– Кроме одного, – ответил я осторожно.
– Ну, и…
– Что стало с Кларой Цеткин?
Она хлестнула меня взглядом и зло сказала:
– Ее превратили в миллионы отвратительных папирос.
Потом неожиданно рассмеялась и предложила:
– Слушай, братец Иванушка, может, закажем тебе коктейль, и ты превратишься в веселого игривого козленочка?
– Вы же знаете, я на работе не пью.
– Ну, а если ты все-таки выходной?
– Тогда лежу на диване и смотрю мультики.
Она опять разозлилась, засверкала глазами.
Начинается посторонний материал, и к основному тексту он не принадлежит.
-- ==== Sys2Proof/Proofs/RoundTrip.lean ====
section
/-! PROOFS. The decoder and the encoder (O1, O2, O3): an issue decodes to an instruction exactly when the instruction is
well-formed and the issue is its encoding. The fields of each packed word give one direction (`decode_encode`); the
word put together again from its fields gives the other, format by format (`decode_encodes`). Then the words the spec
writes out (O4). -/

namespace Sys2Proof

/-! ## The fields of the packed words of the commands -/

@[simp] theorem cmWord_fields (link hybrid chip : Nibble) (bw : BitVec 2) (busAddr : BitVec 7) :
    let w := cmWord link hybrid chip bw busAddr
    bits w 28 4 = 0#4 ∧ bits w 24 4 = link ∧ bits w 20 4 = hybrid ∧ bits w 16 4 = chip ∧ bits w 10 6 = 0#6
      ∧ bits w 8 2 = bw ∧ bits w 7 1 = 0#1 ∧ bits w 0 7 = busAddr := by
  simp only [bits_eq_iff, cmWord_toNat, BitVec.toNat_ofNat]
  omega

@[simp] theorem ceWord_fields (bcast write readback : BitVec 1) (hybrid chip : Nibble) (page : BitVec 1)
    (addr value : Byte) :
    let w := ceWord bcast write readback hybrid chip page addr value
    bits w 31 1 = bcast ∧ bits w 30 1 = write ∧ bits w 29 1 = readback ∧ bits w 28 1 = 0#1 ∧ bits w 24 4 = hybrid
      ∧ bits w 20 4 = chip ∧ bits w 18 2 = 0#2 ∧ bits w 17 1 = page ∧ bits w 16 1 = 0#1 ∧ bits w 8 8 = addr
      ∧ bits w 0 8 = value := by
  simp only [bits_eq_iff, ceWord_toNat, BitVec.toNat_ofNat]
  omega

@[simp] theorem ltWord_fields (hybrid chip line ctype : Nibble) (payload : BitVec 16) :
    let w := ltWord hybrid chip line ctype payload
    bits w 28 4 = hybrid ∧ bits w 24 4 = chip ∧ bits w 20 4 = line ∧ bits w 16 4 = ctype ∧ bits w 0 16 = payload := by
  simp only [bits_eq_iff, ltWord_toNat]
  omega

@[simp] theorem ltWord_setmode_fields (hybrid chip line ctype : Nibble) (mode : BitVec 2) (delay : BitVec 5)
    (bitslip : BitVec 3) :
    let w := ltWord hybrid chip line ctype (setmodePayload mode delay bitslip)
    bits w 14 2 = 0#2 ∧ bits w 12 2 = mode ∧ bits w 8 4 = 0#4 ∧ bits w 3 5 = delay ∧ bits w 0 3 = bitslip := by
  simp only [bits_eq_iff, ltWord_toNat, setmodePayload_toNat, BitVec.toNat_ofNat]
  omega

@[simp] theorem ltWord_setpat_fields (hybrid chip line ctype : Nibble) (plen pat : Byte) :
    let w := ltWord hybrid chip line ctype (setpatPayload plen pat)
    bits w 8 8 = plen ∧ bits w 0 8 = pat := by
  simp only [bits_eq_iff, ltWord_toNat, setpatPayload_toNat]
  omega

@[simp] theorem loWord_fields (link code : Nibble) :
    let w := loWord link code
    bits w 12 20 = 0#20 ∧ bits w 8 4 = link ∧ bits w 4 4 = 0#4 ∧ bits w 0 4 = code := by
  simp only [bits_eq_iff, loWord_toNat, BitVec.toNat_ofNat]
  omega

@[simp] theorem rcWord_fields (operand : BitVec 28) (code : Nibble) :
    let w := rcWord operand code
    bits w 4 28 = operand ∧ bits w 0 4 = code := by
  simp only [bits_eq_iff, rcWord_toNat]
  omega

/-! ## Every well-formed instruction decodes from its encoding -/

/-- A single-chip word with `fail` 0 is read as its form (R117 checks 1 and 2). -/
theorem decode_single {w : Word} (hop : bits w 28 4 = 0#4) (hfail : bits w 18 1 = 0#1) (v : Variant) :
    decode (.dispatch v w) = decodeSingle v w := by
  simp [decode, decodeTransaction, hop, hfail]

/-- So is a broadcast with selector 0: what check 3 refuses under LEG, the forms refuse likewise. -/
theorem decode_broadcast {w : Word} (hop : bits w 28 4 = 2#4) (hsel : bits w 20 8 = 0#8) (hfail : bits w 18 1 = 0#1)
    (v : Variant) : decode (.dispatch v w) = decodeBroadcast v w := by
  by_cases h : v = .leg ∧ bits w 16 1 = 0#1 ∧ bits w 19 1 = 1#1
  · obtain ⟨rfl, hrd, hrb⟩ := h
    simp [decode, decodeTransaction, decodeBroadcast, hop, hfail, hrd, hrb]
  · simp [decode, decodeTransaction, hop, hfail, hsel, h]

/-- A word whose code is not that of `x` is not `x`: the other commands of the ports of LNK.OPTSEL and ROE.READN are
single words. -/
theorem ne_of_code {w : Word} {c : Nibble} (x : Word) (h : bits w 0 4 = c) (hx : bits x 0 4 ≠ c := by decide) :
    w ≠ x := fun e => hx (e ▸ h)

theorem decode_encode (i : Instr) (h : i.wellFormed = true) : decode (encode i) = .ok i := by
  cases i
  case sysReset | txcConfigure | txcFlush | lnkOptrst | roeReset | roeReadav => rfl
  case txcDec | txcPush | txcPop => rfl
  case txcMapadd =>
    have hbw : bwOk _ = true := h
    simp [encode, decode, decodeWrite, decodeCm, hbw]
  case txcEnc => simp [encode, decode, decodeWrite, decodeCe]
  case lnkSetmode =>
    have hm : modeOk _ = true := h
    simp [encode, decode, decodeWrite, decodeLt, hm]
  case lnkSetpat =>
    have hp : plenOk _ = true := h
    simp [encode, decode, decodeWrite, decodeLt, hp]
  case lnkGetcfg | lnkGetstat | lnkDopa | lnkDowa | lnkCapture => simp [encode, decode, decodeWrite, decodeLt]
  case lnkOptsel k =>
    have h1 : loWord k 2#4 ≠ 1#32 := ne_of_code (c := 2#4) 1#32 (by simp)
    simp [encode, decode, decodeWrite, decodeLo, h1]
  case roeReadn n =>
    have hn : eventsOk n = true := h
    have h1 : rcWord n 3#4 ≠ 1#32 := ne_of_code (c := 3#4) 1#32 (by simp)
    have h2 : rcWord n 3#4 ≠ 2#32 := ne_of_code (c := 3#4) 2#32 (by simp)
    simp [encode, decode, decodeWrite, decodeRc, h1, h2, hn]
  case legWr | legRd | legRdb | idxWr | idxWrv | idxRd | idxRdb | optWr | optWrv | optRd | optRdb =>
    simp [encode, decode_single, decodeSingle]
  case legBwr | legBrd | legBrdb | idxBwr | idxBwrv | idxBrd | idxBrdb | optBwr | optBwrv | optBrd | optBrdb =>
    simp [encode, decode_broadcast, decodeBroadcast]

/-! ## Every accepted word is put together again from its fields -/

/-- A request word is the transaction word of its fields, the fixed ones at their values. -/
theorem twWord_of_fields {w : Word} {op : Nibble} {sel : Byte} {rb fail rd : BitVec 1} (hop : bits w 28 4 = op)
    (hsel : bits w 20 8 = sel) (hrb : bits w 19 1 = rb) (hfail : bits w 18 1 = fail) (hrd : bits w 16 1 = rd) :
    twWord op sel rb fail (bits w 17 1) rd (bits w 8 8) (bits w 0 8) = w := by
  rw [← hop, ← hsel, ← hrb, ← hfail, ← hrd]; exact twWord_bits w

theorem cmWord_of_fields {w : Word} (h1 : bits w 28 4 = 0#4) (h2 : bits w 10 6 = 0#6) (h3 : bits w 7 1 = 0#1) :
    cmWord (bits w 24 4) (bits w 20 4) (bits w 16 4) (bits w 8 2) (bits w 0 7) = w := by
  apply BitVec.eq_of_toNat_eq
  simp only [bits_eq_iff, BitVec.toNat_ofNat] at h1 h2 h3
  simp only [cmWord_toNat, bits_toNat]
  omega

theorem ceWord_of_fields {w : Word} (h1 : bits w 28 1 = 0#1) (h2 : bits w 18 2 = 0#2) (h3 : bits w 16 1 = 0#1) :
    ceWord (bits w 31 1) (bits w 30 1) (bits w 29 1) (bits w 24 4) (bits w 20 4) (bits w 17 1) (bits w 8 8)
      (bits w 0 8) = w := by
  apply BitVec.eq_of_toNat_eq
  simp only [bits_eq_iff, BitVec.toNat_ofNat] at h1 h2 h3
  simp only [ceWord_toNat, bits_toNat]
  omega

theorem ltWord_of_fields {w : Word} {ctype : Nibble} {payload : BitVec 16} (hc : bits w 16 4 = ctype)
    (hp : bits w 0 16 = payload) : ltWord (bits w 28 4) (bits w 24 4) (bits w 20 4) ctype payload = w := by
  apply BitVec.eq_of_toNat_eq
  simp only [← hc, ← hp, ltWord_toNat, bits_toNat]
  omega

theorem setmodePayload_of_fields {w : Word} (h1 : bits w 14 2 = 0#2) (h2 : bits w 8 4 = 0#4) :
    bits w 0 16 = setmodePayload (bits w 12 2) (bits w 3 5) (bits w 0 3) := by
  simp only [bits_eq_iff, BitVec.toNat_ofNat] at h1 h2
  simp only [bits_eq_iff, setmodePayload_toNat, bits_toNat]
  omega

theorem setpatPayload_bits (w : Word) : bits w 0 16 = setpatPayload (bits w 8 8) (bits w 0 8) := by
  simp only [bits_eq_iff, setpatPayload_toNat, bits_toNat]
  omega

theorem loWord_of_fields {w : Word} {code : Nibble} (hc : bits w 0 4 = code) (h1 : bits w 4 4 = 0#4)
    (h2 : bits w 12 20 = 0#20) : loWord (bits w 8 4) code = w := by
  apply BitVec.eq_of_toNat_eq
  simp only [bits_eq_iff, BitVec.toNat_ofNat] at h1 h2
  simp only [← hc, loWord_toNat, bits_toNat]
  omega

theorem rcWord_of_fields {w : Word} {code : Nibble} (hc : bits w 0 4 = code) : rcWord (bits w 4 28) code = w := by
  apply BitVec.eq_of_toNat_eq
  simp only [← hc, rcWord_toNat, bits_toNat]
  omega

/-- The issue `c` is what the well-formed instruction `i` encodes to. -/
def Encodes (i : Instr) (c : Issue) : Prop := i.wellFormed = true ∧ encode i = c

theorem decodeSingle_encodes {v : Variant} {w : Word} {i : Instr} (hop : bits w 28 4 = 0#4) (hfail : bits w 18 1 = 0#1)
    (h : decodeSingle v w = .ok i) : Encodes i (.dispatch v w) := by
  obtain ⟨rb, hrb⟩ : ∃ rb, bits w 19 1 = rb := ⟨_, rfl⟩
  obtain ⟨rd, hrd⟩ : ∃ rd, bits w 16 1 = rd := ⟨_, rfl⟩
  simp only [decodeSingle, hrb, hrd] at h
  cases v with
  | leg | opt =>
    have hw := twWord_of_fields hop (nibbleSel_bits w).symm hrb hfail hrd
    rcases bit_eq_zero_or_one rb with rfl | rfl <;> rcases bit_eq_zero_or_one rd with rfl | rfl <;> cases h <;>
      exact ⟨rfl, congrArg _ hw⟩
  | idx =>
    have hw := twWord_of_fields hop rfl hrb hfail hrd
    rcases bit_eq_zero_or_one rb with rfl | rfl <;> rcases bit_eq_zero_or_one rd with rfl | rfl <;> cases h <;>
      exact ⟨rfl, congrArg _ hw⟩

theorem decodeBroadcast_encodes {v : Variant} {w : Word} {i : Instr} (hop : bits w 28 4 = 2#4)
    (hsel : bits w 20 8 = 0#8) (hfail : bits w 18 1 = 0#1) (h : decodeBroadcast v w = .ok i) :
    Encodes i (.dispatch v w) := by
  obtain ⟨rb, hrb⟩ : ∃ rb, bits w 19 1 = rb := ⟨_, rfl⟩
  obtain ⟨rd, hrd⟩ : ∃ rd, bits w 16 1 = rd := ⟨_, rfl⟩
  have hw := twWord_of_fields hop hsel hrb hfail hrd
  simp only [decodeBroadcast, hrb, hrd] at h
  cases v <;> rcases bit_eq_zero_or_one rb with rfl | rfl <;> rcases bit_eq_zero_or_one rd with rfl | rfl <;>
    cases h <;> exact ⟨rfl, congrArg _ hw⟩

theorem decodeTransaction_encodes {v : Variant} {w : Word} {i : Instr} (h : decodeTransaction v w = .ok i) :
    Encodes i (.dispatch v w) := by
  unfold decodeTransaction at h
  split at h
  next hop =>
    split at h
    next hfail => exact decodeSingle_encodes hop hfail h
    next => cases h
  next =>
    split at h
    next hop =>
      split at h
      next hfail =>
        split at h
        next => cases h
        next =>
          split at h
          next hsel => exact decodeBroadcast_encodes hop hsel hfail h
          next => cases h
      next => cases h
    next => cases h

theorem decodeGc_encodes {w : Word} {i : Instr} (h : decodeGc w = .ok i) : Encodes i (.write .ctrlReset w) := by
  unfold decodeGc at h
  split at h <;> cases h
  subst w
  exact ⟨rfl, rfl⟩

theorem decodeCc_encodes {w : Word} {i : Instr} (h : decodeCc w = .ok i) : Encodes i (.write .codecCtrl w) := by
  unfold decodeCc at h
  split at h
  next hw => subst hw; cases h; exact ⟨rfl, rfl⟩
  next =>
    split at h <;> cases h
    subst w
    exact ⟨rfl, rfl⟩

theorem decodeCm_encodes {w : Word} {i : Instr} (h : decodeCm w = .ok i) : Encodes i (.write .mapAdd w) := by
  unfold decodeCm at h
  split at h <;> cases h
  next hf =>
    obtain ⟨h1, h2, h3, hbw⟩ := hf
    exact ⟨hbw, congrArg _ (cmWord_of_fields h1 h2 h3)⟩

theorem decodeCe_encodes {w : Word} {i : Instr} (h : decodeCe w = .ok i) : Encodes i (.write .encReq w) := by
  unfold decodeCe at h
  split at h <;> cases h
  next hf =>
    obtain ⟨h1, h2, h3⟩ := hf
    exact ⟨rfl, congrArg _ (ceWord_of_fields h1 h2 h3)⟩

theorem decodeLt_encodes {w : Word} {i : Instr} (h : decodeLt w = .ok i) : Encodes i (.write .tuningCtrl w) := by
  unfold decodeLt at h
  repeat' split at h
  all_goals cases h
  -- In the order of `ctype`; only LNK.SETMODE and LNK.SETPAT have a payload.
  next hc hp => exact ⟨rfl, congrArg _ (ltWord_of_fields hc hp)⟩
  next hc hp => exact ⟨rfl, congrArg _ (ltWord_of_fields hc hp)⟩
  next hc hp =>
    obtain ⟨h1, h2, hm⟩ := hp
    exact ⟨hm, congrArg _ (ltWord_of_fields hc (setmodePayload_of_fields h1 h2))⟩
  next hc hp => exact ⟨hp, congrArg _ (ltWord_of_fields hc (setpatPayload_bits w))⟩
  all_goals
    next hc hp => exact ⟨rfl, congrArg _ (ltWord_of_fields hc hp)⟩

theorem decodeLo_encodes {w : Word} {i : Instr} (h : decodeLo w = .ok i) : Encodes i (.write .opticalCtrl w) := by
  unfold decodeLo at h
  split at h
  next hw => subst hw; cases h; exact ⟨rfl, rfl⟩
  next =>
    split at h <;> cases h
    next hf =>
      obtain ⟨hc, h1, h2⟩ := hf
      exact ⟨rfl, congrArg _ (loWord_of_fields hc h1 h2)⟩

theorem decodeRc_encodes {w : Word} {i : Instr} (h : decodeRc w = .ok i) : Encodes i (.write .roCtrl w) := by
  unfold decodeRc at h
  split at h
  next hw => subst hw; cases h; exact ⟨rfl, rfl⟩
  next =>
    split at h
    next hw => subst hw; cases h; exact ⟨rfl, rfl⟩
    next =>
      split at h <;> cases h
      next hf =>
        obtain ⟨hc, hn⟩ := hf
        exact ⟨hn, congrArg _ (rcWord_of_fields hc)⟩

theorem decodeWrite_encodes {port : Reg} {w : Word} {i : Instr} (h : decodeWrite port w = .ok i) :
    Encodes i (.write port w) := by
  cases port
  case ctrlReset => exact decodeGc_encodes h
  case codecCtrl => exact decodeCc_encodes h
  case mapAdd => exact decodeCm_encodes h
  case encReq => exact decodeCe_encodes h
  case tuningCtrl => exact decodeLt_encodes h
  case opticalCtrl => exact decodeLo_encodes h
  case roCtrl => exact decodeRc_encodes h
  case decIn | cmdFifo => cases h; exact ⟨rfl, rfl⟩
  all_goals cases h

theorem decode_encodes {c : Issue} {i : Instr} (h : decode c = .ok i) : Encodes i c := by
  cases c with
  | write port w => exact decodeWrite_encodes h
  | read port =>
    simp only [decode] at h
    split at h <;> cases h
    subst port
    exact ⟨rfl, rfl⟩
  | dispatch v w => exact decodeTransaction_encodes h

/-! ## The statements -/

/-- Settles O1. -/
theorem decodeEncodeRoundTrip : Obligations.DecodeEncodeRoundTrip := decode_encode

/-- Settles O2. -/
theorem encodeDecodeRoundTrip : Obligations.EncodeDecodeRoundTrip := fun _ _ h => (decode_encodes h).2

/-- Settles O3. -/
theorem decodedIsWellFormed : Obligations.DecodedIsWellFormed := fun _ _ h => (decode_encodes h).1

/-- Settles O4: each word is the encoding of what it is read as. -/
theorem wordsWrittenOutDecode : Obligations.WordsWrittenOutDecode :=
  ⟨decode_encode (.txcMapadd 1#4 2#4 3#4 1#2 0x43#7) rfl,
   decode_encode (.txcEnc 0#1 1#1 1#1 2#4 3#4 0#1 0x4F#8 0xA5#8) rfl,
   decode_encode (.legWr 2#4 3#4 0#1 0x4F#8 0xA5#8) rfl,
   decode_encode (.legRdb 2#4 3#4 0#1 0x4F#8 0x00#8) rfl,
   decode_encode (.idxWrv 2#8 0#1 0x4F#8 0xA5#8) rfl,
   decode_encode (.optWrv 1#4 0#4 0#1 0x4F#8 0xA5#8) rfl,
   decode_encode (.lnkSetmode 1#4 2#4 1#4 2#2 13#5 5#3) rfl,
   decode_encode (.lnkSetpat 1#4 2#4 0#4 8#8 0xAA#8) rfl,
   decode_encode (.lnkOptsel 3#4) rfl,
   decode_encode (.roeReadn 2#28) rfl,
   decode_encode .sysReset rfl⟩

end Sys2Proof
end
– Конечно, ты всю дорогу следил, чтобы не превысить скорость, ходячий Устав от караульной службы? Ты состоишь из правил, которые не ты придумал, но ты им подчиняешься…
Странно, но у меня полчаса назад стрелка спидометра вызвала такие же ассоциации.
– Мои правила разумны…
– Правила разумны, устои тверды, мужчина никогда не плачет, поэтому всегда прав. А ты когда-нибудь плакал, Чингачгук?
Надо же, этот сон приснился именно сегодня…
– Очнись, комбат! – Наталья Васильевна трясла мою руку, лежащую на столе.
Я выпрямился.
– Все нормально.
– Да, теперь вижу. – Ее рука осталась лежать на моей. Рука просила прощения. – А когда ты сгорбился и уплыл туда, где плачут, было не нормально.
– Горбатые тоже плачут.
Я убрал руку от нее и от стакана с томатным соком. Получилось неожиданно грубо.
– Извините, Наталья Васильевна, – ровно сказал я.
И снова томительная пауза, заполненная лишь ее серьезными глазами.
Мне остро захотелось, чтобы она опять потрепала меня по голове или хотя бы просто улыбнулась.
Наталья Васильевна встала и направилась к стойке бара.
Я не одобрил ее сегодняшний выбор, но это – не мое дело. На кухне меня ждала пачка молотого «Мокко» и сияющая турчанка.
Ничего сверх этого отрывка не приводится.